[[ DATA EXCERPTS open ]]

-- ==== Sys2Proof/Tests/Slice0.lean ====
section
/-! SUPPORT. The model's own tests: what WellFormed refuses, the words of every encoded instruction, and for each statement a state and operands that
meet its hypotheses. -/

namespace Sys2Proof.Tests
open Sys2Proof Sys2Proof.Machine

/-! ### Well-formed instructions (R270, R273, R275 row 1): one ill-formed term for each check -/

theorem test_wf_pred : Instr.wf (.pred 0 1 0 2) = false := by decide
theorem test_wf_call : Instr.wf (.call 0 0 5) = false := by decide
theorem test_wf_ldo : Instr.wf (.ldo 0 1 2 3 1 0 0) = false := by decide
theorem test_wf_ldx : Instr.wf (.ldx 0 1 2 3 1 0) = false := by decide
theorem test_wf_lds : Instr.wf (.lds 0 1 2 3 1 0) = false := by decide
theorem test_wf_ldacq : Instr.wf (.ldacq 0 1 2 3 1 0 0) = false := by decide
theorem test_wf_tld : Instr.wf (.tld 0 1 2 0 0) = false := by decide
theorem test_wf_tst : Instr.wf (.tst 0 1 2 0 0) = false := by decide
theorem test_wf_patchr : Instr.wf (.patchr 0 1 2 15) = false := by decide
theorem test_wf_patch : Instr.wf (.patch 0 1 15 2) = false := by decide
theorem test_wf_bar_level : Instr.wf (.barArrive 0 1 0 5) = false ∧ Instr.wf (.barWait 0 1 0 5) = false := by decide
theorem test_wf_bar_field : Instr.wf (.barSync 0 1 2 3) = false ∧ Instr.wf (.barPhase 0 1 2 3) = false := by decide
theorem test_wf_site : Site.wf { die := 20 } = false ∧ Site.wf { cell := 56 } = false ∧ Site.wf { quad := 14 } = false ∧ Site.wf { stream := 16 } = false ∧
    Site.wf { port := 33 } = false ∧ Site.wf { lane := 8 } = false ∧ Site.wf { edge := 40 } = false ∧ Site.wf { mod := 8 } = false ∧ Site.wf { src := 20 } = false ∧
    Site.wf { dst := 20 } = false ∧ Site.wf { eng := 16 } = false ∧ Site.wf { rim := 4 } = false ∧ Site.wf {} = true := by decide

/-! ### Words, bit by bit from the tables of R269 to R287: T 31:28, major 27:22, and the fields of each format -/

/-- Each word decodes to the instruction beside it, and encodes it. -/
def readsAs (l : List (BitVec 32 × Instr)) : Bool :=
  l.all (fun p => (match decodeWord p.1 with | .ok i => decide (i = p.2) | .error _ => false) && encode p.2 == some p.1)

/-- Each word is refused under the name beside it. -/
def refusedAs (l : List (BitVec 32 × Reject)) : Bool :=
  l.all (fun p => match decodeWord p.1 with | .ok _ => false | .error r => decide (r = p.2))

theorem test_decode_alu : readsAs [
    (0x5009F300, .add 5 4 31 6), (0x5009F301, .sub 5 4 31 6), (0x5009F302, .and 5 4 31 6),
    (0x5009F303, .or 5 4 31 6), (0x5009F304, .xor 5 4 31 6), (0x5009F305, .andn 5 4 31 6),
    (0x5009F306, .sll 5 4 31 6), (0x5009F307, .srl 5 4 31 6), (0x5009F308, .sra 5 4 31 6),
    (0x5009F309, .rol 5 4 31 6), (0x5009F30A, .mul 5 4 31 6), (0x5009F30B, .mulh 5 4 31 6),
    (0x5009F30C, .mulhz 5 4 31 6), (0x5009F30D, .div 5 4 31 6), (0x5009F30E, .divz 5 4 31 6),
    (0x5009F30F, .rem 5 4 31 6), (0x5009F310, .remz 5 4 31 6), (0x5009F311, .min 5 4 31 6),
    (0x5009F312, .max 5 4 31 6), (0x5009F313, .minz 5 4 31 6), (0x5009F314, .maxz 5 4 31 6),
    (0x5009F015, .clz 5 4 31), (0x5009F016, .ctz 5 4 31), (0x5009F017, .popc 5 4 31),
    (0x5009F018, .bswap 5 4 31), (0x5009F319, .mix 5 4 31 6), (0x5009F31A, .bfx 5 4 31 6),
    (0x5009F31B, .bfi 5 4 31 6)] = true := by decide

theorem test_decode_immediates : readsAs [
    (0x5049FFFD, .addi 5 4 31 0xFFD), (0x5089FFFD, .andi 5 4 31 0xFFD), (0x50C9FFFD, .ori 5 4 31 0xFFD),
    (0x5109FFFD, .xori 5 4 31 0xFFD), (0x5149F03F, .slli 5 4 31 63), (0x5149F07F, .srli 5 4 31 63),
    (0x5149F0BF, .srai 5 4 31 63), (0x5149F0FF, .roli 5 4 31 63), (0x523FFFFF, .li 5 31 0x1FFFF),
    (0x52490001, .lis 5 4 0x10001), (0x52880ABC, .ldc 5 4 0xABC)] = true := by decide

theorem test_decode_compares : readsAs [
    (0x518E5305, .pcmp 5 7 5 6 5), (0x51F32FFF, .pcmpi 5 6 3 5 0x7FF), (0x5A4E5300, .pand 5 7 5 6),
    (0x5A4E5301, .por 5 7 5 6), (0x5A4E5302, .pxor 5 7 5 6), (0x5A4E5003, .pnot 5 7 5),
    (0x5A4E5004, .pmov 5 7 5), (0x5A885307, .csel 5 4 5 6 7)] = true := by decide

theorem test_decode_control : readsAs [
    (0x52EB0B00, .pred 5 5 3 0x0B), (0x530FFFFE, .bt 5 7 0x1FFFE), (0x53460009, .bf 5 3 9),
    (0x5381FFFE, .jmp 5 0x1FFFE), (0x53AE0009, .call 5 23 9), (0x53EC5801, .jr 5 22 5 0x801),
    (0x54065801, .loop 5 3 5 0x801), (0x54440009, .bloop 5 2 9), (0x5465FFFE, .bloopRot 5 2 0x1FFFE)] = true := by decide

theorem test_decode_queues : readsAs [
    (0x5489E000, .qlen 5 4 30), (0x5489E001, .qpeek 5 4 30), (0x54887002, .tokcnt 5 4 7),
    (0x54887003, .tokadd 5 4 7), (0x54887004, .tokwait 5 4 7)] = true := by decide

theorem test_decode_memory : readsAs [
    (0x54C85BD5, .ldo 5 4 5 2 1 3 0x55), (0x55085CFF, .sto 5 4 5 3 1 0x7F), (0x554857FF, .ldx 5 4 5 1 1 0x1FF),
    (0x55885D55, .stx 5 4 5 3 0x155), (0x55C853FF, .lds 5 4 5 0 1 0x1FF), (0x56085955, .sts 5 4 5 2 0x155),
    (0x5648503C, .tld 5 4 5 7 2), (0x5648504A, .tst 5 4 5 1 1), (0x56885300, .atomSwap 5 4 5 6 0 0),
    (0x56885319, .atomAdd 5 4 5 6 1 1), (0x56885322, .atomAnd 5 4 5 6 0 2), (0x5688533B, .atomOr 5 4 5 6 1 3),
    (0x56885340, .atomXor 5 4 5 6 0 0), (0x56885359, .atomMax 5 4 5 6 1 1), (0x56885362, .atomMaxz 5 4 5 6 0 2),
    (0x5688537B, .atomCas 5 4 5 6 1 3), (0x56C00003, .fenceSc 5 3), (0x56C00006, .fenceAcq 5 2),
    (0x56C00009, .fenceRel 5 1), (0x57085BAA, .ldacq 5 4 5 2 1 3 0x2A), (0x57085CFF, .strel 5 4 5 3 1 0x3F)] = true := by decide

theorem test_decode_tags : readsAs [
    (0x57485000, .waitany 5 4 5), (0x57485001, .waitall 5 4 5), (0x57485002, .ffr 5 4 5),
    (0x57405003, .tagclr 5 5), (0x57485004, .tagrd 5 4 5), (0x57405305, .tagst 5 5 6),
    (0x57405306, .tagstArm 5 5 6), (0x57885000, .tlook 5 4 5), (0x57805301, .tfill 5 5 6),
    (0x57885332, .trd 5 4 5 6 1 2), (0x57805003, .tinv 5 5), (0x57885004, .tstat 5 4 5)] = true := by decide

theorem test_decode_templates : readsAs [
    (0x57C05A74, .patchr 5 5 41 13), (0x5E9D8001, .patch 5 41 13 0x8001), (0x5E9F003F, .go 5 41 63)] = true := by decide

theorem test_decode_vop_integer : readsAs [
    (0x58005F00, .vadd 5 5 30), (0x58005F01, .vsub 5 5 30), (0x58005F02, .vmul 5 5 30),
    (0x58005F03, .vmulh 5 5 30), (0x58005F04, .vand 5 5 30), (0x58005F05, .vor 5 5 30),
    (0x58005F06, .vxor 5 5 30), (0x58005F07, .vandn 5 5 30), (0x58005F08, .vsll 5 5 30),
    (0x58005F09, .vsrl 5 5 30), (0x58005F0A, .vsra 5 5 30), (0x58005F0B, .vmin 5 5 30),
    (0x58005F0C, .vmax 5 5 30), (0x58005F0D, .vminz 5 5 30), (0x58005F0E, .vmaxz 5 5 30),
    (0x58005F0F, .vabs 5 5 30), (0x58005F10, .vneg 5 5 30), (0x58005F11, .vpopc 5 5 30),
    (0x58005F12, .vclz 5 5 30), (0x58005F13, .vsel 5 5 30)] = true := by decide

theorem test_decode_vop_float : readsAs [
    (0x58025F00, .vfadd 5 5 30), (0x58025F01, .vfsub 5 5 30), (0x58025F02, .vfmul 5 5 30),
    (0x58025F03, .vfma 5 5 30), (0x58025F04, .vfms 5 5 30), (0x58025F05, .vfnma 5 5 30),
    (0x58025F06, .vfdiv 5 5 30), (0x58025F07, .vfsqrt 5 5 30), (0x58025F08, .vfmin 5 5 30),
    (0x58025F09, .vfmax 5 5 30), (0x58025F0A, .vfabs 5 5 30), (0x58025F0B, .vfneg 5 5 30),
    (0x58025F0C, .vfcpsgn 5 5 30), (0x58025F0D, .vscaleb 5 5 30), (0x58025F0E, .vgetexp 5 5 30),
    (0x58025F0F, .vgetman 5 5 30), (0x58025F10, .vfclass 5 5 30), (0x58045F00, .vaddx 5 5 30),
    (0x58045F01, .vsubx 5 5 30), (0x58045F02, .vmulx 5 5 30), (0x58065F00, .vdwadd 5 5 30),
    (0x58065F01, .vdwaddf 5 5 30), (0x58065F02, .vdwmul 5 5 30), (0x58065F03, .vdwmulf 5 5 30),
    (0x58065F04, .vdwnorm 5 5 30), (0x58065F05, .vdwcvt 5 5 30)] = true := by decide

[[ DATA EXCERPTS closed ]]

#### TASK REQUIREMENTS:
Provide the number of lines in the entries that include "Bool", and no other text.

#### COMPLETED EXERCISE:
2